*** Exercise inputs ***

-- ==== Sys2Proof/Certificates/Slice0/Obligations.lean ====
section
/-!
DEFINITION. The statements of this model, for the provers.
-/
open Sys2Proof Sys2Proof.Machine

/-- O1. For every command c and every state, the step of a state with c at the front of its queue is exec of c on the state with the rest of the queue; with no command waiting, a step lets every copy of the time take its next value while the device is up: a value that a write has brought, else 10 ns more, or its value while the hold of an alignment lasts, and the forward step of an alignment on top; beside the time it touches only the scheduler, the waits that the tracker counts, the lateness registers of the cyclic table, and what the reads ahead for a NEXT descriptor touch: translations, byte and error counters, the fabric's failed transfers, the repair map and the Ember reports; before READY nothing but the time, and the end of a journal write in progress (the queue, and the tick as its idle step, are the model's own: log 9; so are what NEXT reads ahead: log 69, and the span of a journal write: log 13) (R22, R198, R360.) -/
def Obligations.StepRunsFrontCommandOrTicks : Prop :=
  (∀ (c : Instr) (cs : List Instr) (s : State), s.pending = c :: cs → step s = exec c { s with pending := cs }) ∧
  (∀ (s : State), s.pending = [] → ∃ t, step s = .next t ∧
    t = { s with clock := t.clock, qm := t.qm, track := { s.track with bound := t.track.bound }, mmu := t.mmu, boot := t.boot
                 fabric := t.fabric, ember := t.ember, regs := t.regs } ∧
    OnlyRegs ((List.range 16).map Reg.qmLate ++ (List.range 96).map Reg.dbgBcnt ++ (List.range 10).map Reg.relCnt) s t ∧
    (s.ready = false → t = { s with clock := t.clock, boot := { s.boot with writing := t.boot.writing } }) ∧
    (s.up = false → t.clock = s.clock) ∧
    (s.up = true → t.clock.write = none ∧ t.clock.step = 0 ∧ t.clock.hold = s.clock.hold ∧ t.clock.ppsQueued = s.clock.ppsQueued ∧
      (∀ v, s.clock.write = some v → t.clock.timeF = v + s.clock.step ∧ t.clock.timeM = v + s.clock.step ∧ t.clock.timeC = v + s.clock.step) ∧
      (s.clock.write = none → s.clock.hold = 0 → t.clock.timeF = s.clock.timeF + 10 + s.clock.step ∧
        t.clock.timeM = s.clock.timeM + 10 + s.clock.step ∧ t.clock.timeC = s.clock.timeC + 10 + s.clock.step) ∧
      (s.clock.write = none → s.clock.hold ≠ 0 → t.clock.timeF = s.clock.timeF + s.clock.step ∧
        t.clock.timeM = s.clock.timeM + s.clock.step ∧ t.clock.timeC = s.clock.timeC + s.clock.step)))

/-- O2. No command of the VX9 faults or is refused, in any state, and none touches the queue of the commands behind it (that exec never ends in a fault or a refusal is the model's choice: log 5; the queue is the model's own: log 9) (R53, R54.) -/
def Obligations.CommandsNeverStopAndKeepTheQueue : Prop :=
  ∀ (c : Instr) (s : State), ∃ t, exec c s = .next t ∧ t.pending = s.pending

/-- O3. From every state, k steps with at least k commands waiting end in a next state whose queue is the same queue without its first k commands; after as many steps as commands wait, the queue is empty (that no step stops is the model's choice: log 5; the queue is its own: log 9) (R61, R188.) -/
def Obligations.RunDrainsTheQueue : Prop :=
  ∀ (s : State) (k : Nat), k ≤ s.pending.length →
    ∃ t, Host.Core.run Sys2Proof.core k s = .next t ∧ t.pending = s.pending.drop k

/-- O4. From every state whose device memory, host memory and register file list addresses and keys in strictly rising order and no entry that equals what an unlisted one reads as, every step of every command leads to such a state (R30, R8, R354.) -/
def Obligations.StepKeepsCanonicalForm : Prop :=
  ∀ (s t : State), Canon s → step s = .next t → Canon t

/-- O5. The state right after reset has its memories and register file in canonical form (R402.) -/
def Obligations.ResetIsCanonical : Prop :=
  Canon State.reset

/-- O6. After bytes are stored from an address upward, each of those addresses reads its new byte, every other address reads as before, and the canonical form is kept (R30, R34.) -/
def Obligations.MemoryReadsAfterWrites : Prop :=
  ∀ (m : Memory) (a : Nat) (bs : List Byte),
    (∀ i, (h : i < bs.length) → mget (mwrite m a bs) (a + i) = bs[i]) ∧
    (∀ b, b < a ∨ a + bs.length ≤ b → mget (mwrite m a bs) b = mget m b) ∧
    (Memory.wf m = true → Memory.wf (mwrite m a bs) = true)

/-- O7. After reset the A-clock limit and the thermal ceiling are 900 MHz, the shares of the fixed split are 10, 4 and 2, the PPS window is 100,000 ns, the time is 0, no status bit of GLB_STATUS is set, and the measurement registers are zero (R415, R420, R39, R360, R403, R359.) -/
def Obligations.ResetRegisterValues : Prop :=
  State.reset.fld Reg.pwrStatus 19 10 = 900 ∧ State.reset.fld Reg.pwrStatus 29 20 = 900 ∧
  State.reset.fld Reg.memSplit 3 0 = 10 ∧ State.reset.fld Reg.memSplit 7 4 = 4 ∧ State.reset.fld Reg.memSplit 11 8 = 2 ∧
  State.reset.fld Reg.glbPps 63 32 = 100000 ∧ State.reset.clock.timeF = 0 ∧ State.reset.fld Reg.glbStatus 5 0 = 0 ∧
  (∀ n, n < 8 → State.reset.meas n = List.replicate 64 0)

/-- O8. POR_N low for at least 10 us, VDD_AON below its limit for at least 1 us, or REFCLK without an edge for at least 1 us sets the hold of that cause and lowers HPWR_EN, noting when it went low, and changes nothing else but what a journal write in progress leaves (whether its new copy is broken is free: log 13); a pulse below 1 us changes nothing (R435, R481, R482, R479.) -/
def Obligations.ResetHoldsAreTaken : Prop :=
  ∀ (s : State) (n : Nat),
    let held := fun (t : State) (p : Pins) =>
      t = { s with pins := { p with hpwrEn := false, hpwrLowAt := if s.pins.hpwrEn then s.clock.timeF else s.pins.hpwrLowAt }, boot := t.boot, free := t.free } ∧
      (s.boot.writing = none → t.boot = s.boot ∧ t.free = s.free) ∧
      (∀ x, s.boot.writing = some x → t.boot.writing = none ∧ (t = { s with pins := t.pins, boot := { s.boot with writing := none }, free := s.free + 1 } ∨
        t = { modJournal x (recordBreak true) s with pins := t.pins, boot := { (modJournal x (recordBreak true) s).boot with writing := none }, free := s.free + 1 }))
    (10000 ≤ n → ∃ t, exec (.porAssert n) s = .next t ∧ held t { s.pins with porLow := true }) ∧
    (1000 ≤ n → ∃ t, exec (.aonBrownout n) s = .next t ∧ held t { s.pins with aonLow := true }) ∧
    (1000 ≤ n → ∃ t, exec (.refclkLoss n) s = .next t ∧ held t { s.pins with refclkLost := true }) ∧
    (n < 1000 → exec (.porAssert n) s = .next s ∧ exec (.aonBrownout n) s = .next s ∧ exec (.refclkLoss n) s = .next s)

/-- O9. When the last hold of the reset ends (POR_N, VDD_AON or REFCLK), every part of the device is as after power-on: the time, the scheduler, translation, the mailbox, the Ember log, the host interface, SMBus, the fabric, Sweep, the media engines, capture, shaping, ingest, tracking, the pipelines, the twin link, the Damper and the debug unit; no image runs; the Stage 1 slots and the journal of on-chip flash stay, as do the NVM and host memory; the anti-rollback counters, the margins and the repair map read what the journal's valid newer copies hold, and every other register reads its reset value; the straps are sampled at the release of POR_N and kept over a return of VDD_AON or REFCLK (device memory then reads 0, which is the model's choice: log 2; the straps' keeping: log 49) (R402, R374, R435, R481, R482, R483.) -/
def Obligations.ResetReleaseKeepsFlash : Prop :=
  ∀ (s : State) (b r : BitVec 2) (a : BitVec 3),
    let startsAgain := fun (t : State) (b r : BitVec 2) (a : BitVec 3) =>
      (∀ k, t.reg k =
        if k = Reg.secArb0 then BitVec.ofNat 64 (((recordRead s.boot.counters).getD []).getD 0 0)
        else if k = Reg.secArb1 then BitVec.ofNat 64 (((recordRead s.boot.counters).getD []).getD 1 0)
        else if k = Reg.pwrMargin then BitVec.ofNat 64 (((recordRead s.boot.marginRecord).getD []).getD 0 0)
        else regReset k) ∧
      t.mem = [] ∧ t.poison = [] ∧ t.hostMem = s.hostMem ∧ t.pending = s.pending ∧
      t.clock = {} ∧ t.qm = {} ∧ t.mmu = {} ∧ t.attn = none ∧ t.mail = {} ∧ t.ember = {} ∧ t.hif = {} ∧ t.smbus = {} ∧ t.fabric = {} ∧ t.sweep = {} ∧
      t.media = {} ∧ t.capture = {} ∧ t.shaper = {} ∧ t.ingest = [] ∧ t.track = {} ∧ t.pipes = [] ∧ t.twin = {} ∧ t.pwr = {} ∧ t.dbg = {} ∧
      t.boot.flashA = s.boot.flashA ∧ t.boot.flashB = s.boot.flashB ∧ t.boot.nvm = s.boot.nvm ∧ t.boot.counters = s.boot.counters ∧
      t.boot.marginRecord = s.boot.marginRecord ∧ t.boot.mapRecord = s.boot.mapRecord ∧ t.boot.repairMap = (recordRead s.boot.mapRecord).getD [] ∧
      t.boot.step = 0 ∧ t.boot.s1 = none ∧ t.boot.running = none ∧ t.boot.loaded = none ∧ t.boot.cfg = none ∧ t.boot.loader = none ∧
      t.pins.bootSrc = b ∧ t.pins.twinRole = r ∧ t.pins.smbAddr = a ∧ t.pins.hpwrEn = false ∧ t.pins.snuffDrive = false ∧ t.inReset = false
    (s.pins.porLow = true → s.pins.refclkLost = false → s.pins.aonLow = false →
      ∃ t, exec (.porRelease b r a) s = .next t ∧ startsAgain t b r a) ∧
    (s.pins.aonLow = true → s.pins.porLow = false → s.pins.refclkLost = false →
      ∃ t, exec (.vddAonReturn b r a) s = .next t ∧ startsAgain t s.pins.bootSrc s.pins.twinRole s.pins.smbAddr) ∧
    (s.pins.refclkLost = true → s.pins.porLow = false → s.pins.aonLow = false →
      ∃ t, exec (.refclkReturn b r a) s = .next t ∧ startsAgain t s.pins.bootSrc s.pins.twinRole s.pins.smbAddr)
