-- ==== Sys2Proof/Laws/State.lean ====
section
/-!
SUPPORT. What the shared operations leave alone: for each of them, each field of the state that it does not touch. With these no proof
unfolds a record update.
-/
namespace Sys2Proof.Machine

*** End of Exercise inputs ***

• What needs to be done:
Using the entries above, output exactly the lines between the line holding "else if k = Reg.secArb1" and the line holding "t.ingest = []", end lines included, and nothing more.

• Solved problem:
        else if k = Reg.secArb1 then BitVec.ofNat 64 (((recordRead s.boot.counters).getD []).getD 1 0)
        else if k = Reg.pwrMargin then BitVec.ofNat 64 (((recordRead s.boot.marginRecord).getD []).getD 0 0)
        else regReset k) ∧
      t.mem = [] ∧ t.poison = [] ∧ t.hostMem = s.hostMem ∧ t.pending = s.pending ∧
      t.clock = {} ∧ t.qm = {} ∧ t.mmu = {} ∧ t.attn = none ∧ t.mail = {} ∧ t.ember = {} ∧ t.hif = {} ∧ t.smbus = {} ∧ t.fabric = {} ∧ t.sweep = {} ∧
      t.media = {} ∧ t.capture = {} ∧ t.shaper = {} ∧ t.ingest = [] ∧ t.track = {} ∧ t.pipes = [] ∧ t.twin = {} ∧ t.pwr = {} ∧ t.dbg = {} ∧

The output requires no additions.